Return each line of the records below that contains the word "sweep".

* [Data extracted from a collection]:
════
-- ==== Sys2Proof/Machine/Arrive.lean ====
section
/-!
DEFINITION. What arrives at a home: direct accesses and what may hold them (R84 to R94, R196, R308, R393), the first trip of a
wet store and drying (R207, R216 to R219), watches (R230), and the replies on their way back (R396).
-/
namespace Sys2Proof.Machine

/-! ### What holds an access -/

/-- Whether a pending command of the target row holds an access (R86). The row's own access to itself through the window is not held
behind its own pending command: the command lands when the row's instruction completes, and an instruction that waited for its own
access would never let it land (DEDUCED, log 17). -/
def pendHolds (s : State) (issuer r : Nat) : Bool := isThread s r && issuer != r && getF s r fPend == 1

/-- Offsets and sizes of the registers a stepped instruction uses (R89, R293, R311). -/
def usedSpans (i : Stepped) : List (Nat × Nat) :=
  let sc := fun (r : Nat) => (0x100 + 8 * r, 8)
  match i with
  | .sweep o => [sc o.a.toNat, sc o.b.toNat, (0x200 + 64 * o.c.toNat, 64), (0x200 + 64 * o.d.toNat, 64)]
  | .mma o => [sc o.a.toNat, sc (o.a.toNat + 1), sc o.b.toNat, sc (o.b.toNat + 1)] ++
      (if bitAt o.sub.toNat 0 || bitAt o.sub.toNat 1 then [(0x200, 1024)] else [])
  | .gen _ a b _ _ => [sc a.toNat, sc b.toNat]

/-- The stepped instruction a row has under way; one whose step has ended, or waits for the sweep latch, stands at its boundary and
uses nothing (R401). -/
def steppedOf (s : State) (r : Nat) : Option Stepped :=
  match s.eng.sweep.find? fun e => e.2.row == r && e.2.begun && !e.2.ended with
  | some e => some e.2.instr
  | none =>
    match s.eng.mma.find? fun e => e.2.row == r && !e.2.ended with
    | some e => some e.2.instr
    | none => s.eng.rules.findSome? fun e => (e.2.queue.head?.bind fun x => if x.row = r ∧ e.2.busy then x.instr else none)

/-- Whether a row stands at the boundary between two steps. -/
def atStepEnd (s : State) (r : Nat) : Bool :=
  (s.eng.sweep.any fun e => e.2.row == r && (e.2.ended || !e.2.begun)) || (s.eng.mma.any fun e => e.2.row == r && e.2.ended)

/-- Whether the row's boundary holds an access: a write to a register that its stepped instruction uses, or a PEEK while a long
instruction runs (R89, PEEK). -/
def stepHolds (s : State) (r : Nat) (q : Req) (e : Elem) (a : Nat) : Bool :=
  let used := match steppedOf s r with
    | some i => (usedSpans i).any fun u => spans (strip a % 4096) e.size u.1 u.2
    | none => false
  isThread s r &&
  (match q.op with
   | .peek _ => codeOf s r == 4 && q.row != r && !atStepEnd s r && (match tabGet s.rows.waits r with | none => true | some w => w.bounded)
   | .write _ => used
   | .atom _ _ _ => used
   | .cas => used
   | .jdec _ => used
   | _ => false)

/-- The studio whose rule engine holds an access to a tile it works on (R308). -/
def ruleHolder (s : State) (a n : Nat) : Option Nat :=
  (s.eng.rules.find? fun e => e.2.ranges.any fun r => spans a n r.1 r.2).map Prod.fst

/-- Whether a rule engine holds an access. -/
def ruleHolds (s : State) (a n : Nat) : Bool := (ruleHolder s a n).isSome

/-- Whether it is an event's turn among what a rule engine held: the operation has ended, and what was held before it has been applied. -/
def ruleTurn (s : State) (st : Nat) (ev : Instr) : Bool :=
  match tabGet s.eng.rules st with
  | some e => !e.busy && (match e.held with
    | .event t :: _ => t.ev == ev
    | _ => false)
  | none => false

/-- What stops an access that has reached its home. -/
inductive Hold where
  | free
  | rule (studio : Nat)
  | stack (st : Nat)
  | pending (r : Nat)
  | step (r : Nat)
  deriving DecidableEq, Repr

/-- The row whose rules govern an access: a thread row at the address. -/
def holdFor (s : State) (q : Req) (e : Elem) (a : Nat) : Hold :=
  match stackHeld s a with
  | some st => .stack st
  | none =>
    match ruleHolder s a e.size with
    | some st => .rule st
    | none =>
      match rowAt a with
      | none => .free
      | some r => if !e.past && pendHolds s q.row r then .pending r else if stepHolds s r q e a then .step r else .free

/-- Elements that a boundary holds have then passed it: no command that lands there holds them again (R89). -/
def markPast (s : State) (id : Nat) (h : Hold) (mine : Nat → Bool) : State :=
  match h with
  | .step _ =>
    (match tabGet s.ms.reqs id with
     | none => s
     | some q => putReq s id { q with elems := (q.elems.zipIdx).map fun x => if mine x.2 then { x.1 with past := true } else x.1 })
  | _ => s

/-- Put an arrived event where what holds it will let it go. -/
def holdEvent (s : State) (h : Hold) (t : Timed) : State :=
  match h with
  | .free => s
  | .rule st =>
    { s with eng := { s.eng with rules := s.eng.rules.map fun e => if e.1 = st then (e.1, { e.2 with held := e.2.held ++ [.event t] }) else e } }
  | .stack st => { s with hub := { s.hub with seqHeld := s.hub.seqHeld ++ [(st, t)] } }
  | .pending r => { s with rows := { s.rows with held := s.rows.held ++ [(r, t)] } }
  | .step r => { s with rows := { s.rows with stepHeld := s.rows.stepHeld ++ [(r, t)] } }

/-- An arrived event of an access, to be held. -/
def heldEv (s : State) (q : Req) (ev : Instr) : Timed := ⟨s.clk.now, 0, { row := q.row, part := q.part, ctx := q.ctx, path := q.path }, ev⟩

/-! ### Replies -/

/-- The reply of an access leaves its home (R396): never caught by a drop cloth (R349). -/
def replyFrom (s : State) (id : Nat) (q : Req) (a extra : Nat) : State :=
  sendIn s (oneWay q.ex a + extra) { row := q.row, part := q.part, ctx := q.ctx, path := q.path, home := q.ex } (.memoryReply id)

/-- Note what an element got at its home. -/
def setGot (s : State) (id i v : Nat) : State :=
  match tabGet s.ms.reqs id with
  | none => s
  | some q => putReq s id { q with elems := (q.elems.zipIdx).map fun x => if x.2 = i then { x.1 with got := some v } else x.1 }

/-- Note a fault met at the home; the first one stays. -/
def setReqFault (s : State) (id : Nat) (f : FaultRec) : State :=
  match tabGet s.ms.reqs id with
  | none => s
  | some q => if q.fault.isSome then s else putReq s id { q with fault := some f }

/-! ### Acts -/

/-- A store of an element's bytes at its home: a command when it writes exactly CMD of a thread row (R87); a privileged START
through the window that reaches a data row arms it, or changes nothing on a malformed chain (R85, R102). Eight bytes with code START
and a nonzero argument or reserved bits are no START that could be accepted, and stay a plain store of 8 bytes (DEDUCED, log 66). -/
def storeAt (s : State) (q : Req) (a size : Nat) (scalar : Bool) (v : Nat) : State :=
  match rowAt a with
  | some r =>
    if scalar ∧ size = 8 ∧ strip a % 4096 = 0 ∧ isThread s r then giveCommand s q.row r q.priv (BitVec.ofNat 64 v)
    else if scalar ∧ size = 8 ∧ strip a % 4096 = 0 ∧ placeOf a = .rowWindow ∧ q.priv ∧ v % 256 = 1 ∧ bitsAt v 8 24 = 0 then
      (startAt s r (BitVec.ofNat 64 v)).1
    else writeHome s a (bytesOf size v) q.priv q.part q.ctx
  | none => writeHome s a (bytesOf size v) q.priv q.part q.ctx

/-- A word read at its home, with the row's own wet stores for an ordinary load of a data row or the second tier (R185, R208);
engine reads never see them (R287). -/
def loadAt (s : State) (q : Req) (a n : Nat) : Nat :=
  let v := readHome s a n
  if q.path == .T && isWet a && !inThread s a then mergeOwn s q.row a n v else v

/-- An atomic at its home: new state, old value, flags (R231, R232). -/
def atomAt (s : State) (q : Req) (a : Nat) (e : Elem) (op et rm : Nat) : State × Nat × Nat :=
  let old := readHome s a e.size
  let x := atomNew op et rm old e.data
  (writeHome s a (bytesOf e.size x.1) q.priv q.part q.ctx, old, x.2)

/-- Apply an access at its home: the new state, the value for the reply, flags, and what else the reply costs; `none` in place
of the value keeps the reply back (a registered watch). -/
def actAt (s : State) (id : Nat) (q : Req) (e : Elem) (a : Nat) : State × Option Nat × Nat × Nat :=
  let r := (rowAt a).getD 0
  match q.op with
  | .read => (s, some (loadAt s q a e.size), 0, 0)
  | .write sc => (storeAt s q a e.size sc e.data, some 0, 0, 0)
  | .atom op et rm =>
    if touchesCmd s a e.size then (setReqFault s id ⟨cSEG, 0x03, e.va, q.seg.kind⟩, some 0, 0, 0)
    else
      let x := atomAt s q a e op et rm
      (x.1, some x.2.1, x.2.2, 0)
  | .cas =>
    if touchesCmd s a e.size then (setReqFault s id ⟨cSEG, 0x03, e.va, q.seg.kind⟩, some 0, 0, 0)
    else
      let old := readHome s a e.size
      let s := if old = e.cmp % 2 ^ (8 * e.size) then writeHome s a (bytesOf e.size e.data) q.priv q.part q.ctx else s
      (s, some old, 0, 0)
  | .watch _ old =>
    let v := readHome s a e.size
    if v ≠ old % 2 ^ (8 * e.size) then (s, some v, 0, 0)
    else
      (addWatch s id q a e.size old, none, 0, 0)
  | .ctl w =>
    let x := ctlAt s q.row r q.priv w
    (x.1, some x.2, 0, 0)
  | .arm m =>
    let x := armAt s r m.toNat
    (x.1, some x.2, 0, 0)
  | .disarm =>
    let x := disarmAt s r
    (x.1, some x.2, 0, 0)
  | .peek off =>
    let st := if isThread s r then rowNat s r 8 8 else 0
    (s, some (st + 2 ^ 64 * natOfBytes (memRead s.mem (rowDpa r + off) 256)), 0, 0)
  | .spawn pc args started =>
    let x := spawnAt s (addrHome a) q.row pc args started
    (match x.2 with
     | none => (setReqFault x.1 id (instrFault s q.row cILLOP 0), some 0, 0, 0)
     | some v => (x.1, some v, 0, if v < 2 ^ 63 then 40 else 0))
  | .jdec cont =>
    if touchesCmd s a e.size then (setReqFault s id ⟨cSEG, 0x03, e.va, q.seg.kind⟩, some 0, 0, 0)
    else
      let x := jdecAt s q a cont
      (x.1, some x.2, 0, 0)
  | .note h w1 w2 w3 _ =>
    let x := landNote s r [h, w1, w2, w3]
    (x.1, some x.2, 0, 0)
════
* [EXPECTED ANSWER]:
  | .sweep o => [sc o.a.toNat, sc o.b.toNat, (0x200 + 64 * o.c.toNat, 64), (0x200 + 64 * o.d.toNat, 64)]
/-- The stepped instruction a row has under way; one whose step has ended, or waits for the sweep latch, stands at its boundary and
  match s.eng.sweep.find? fun e => e.2.row == r && e.2.begun && !e.2.ended with
  (s.eng.sweep.any fun e => e.2.row == r && (e.2.ended || !e.2.begun)) || (s.eng.mma.any fun e => e.2.row == r && e.2.ended)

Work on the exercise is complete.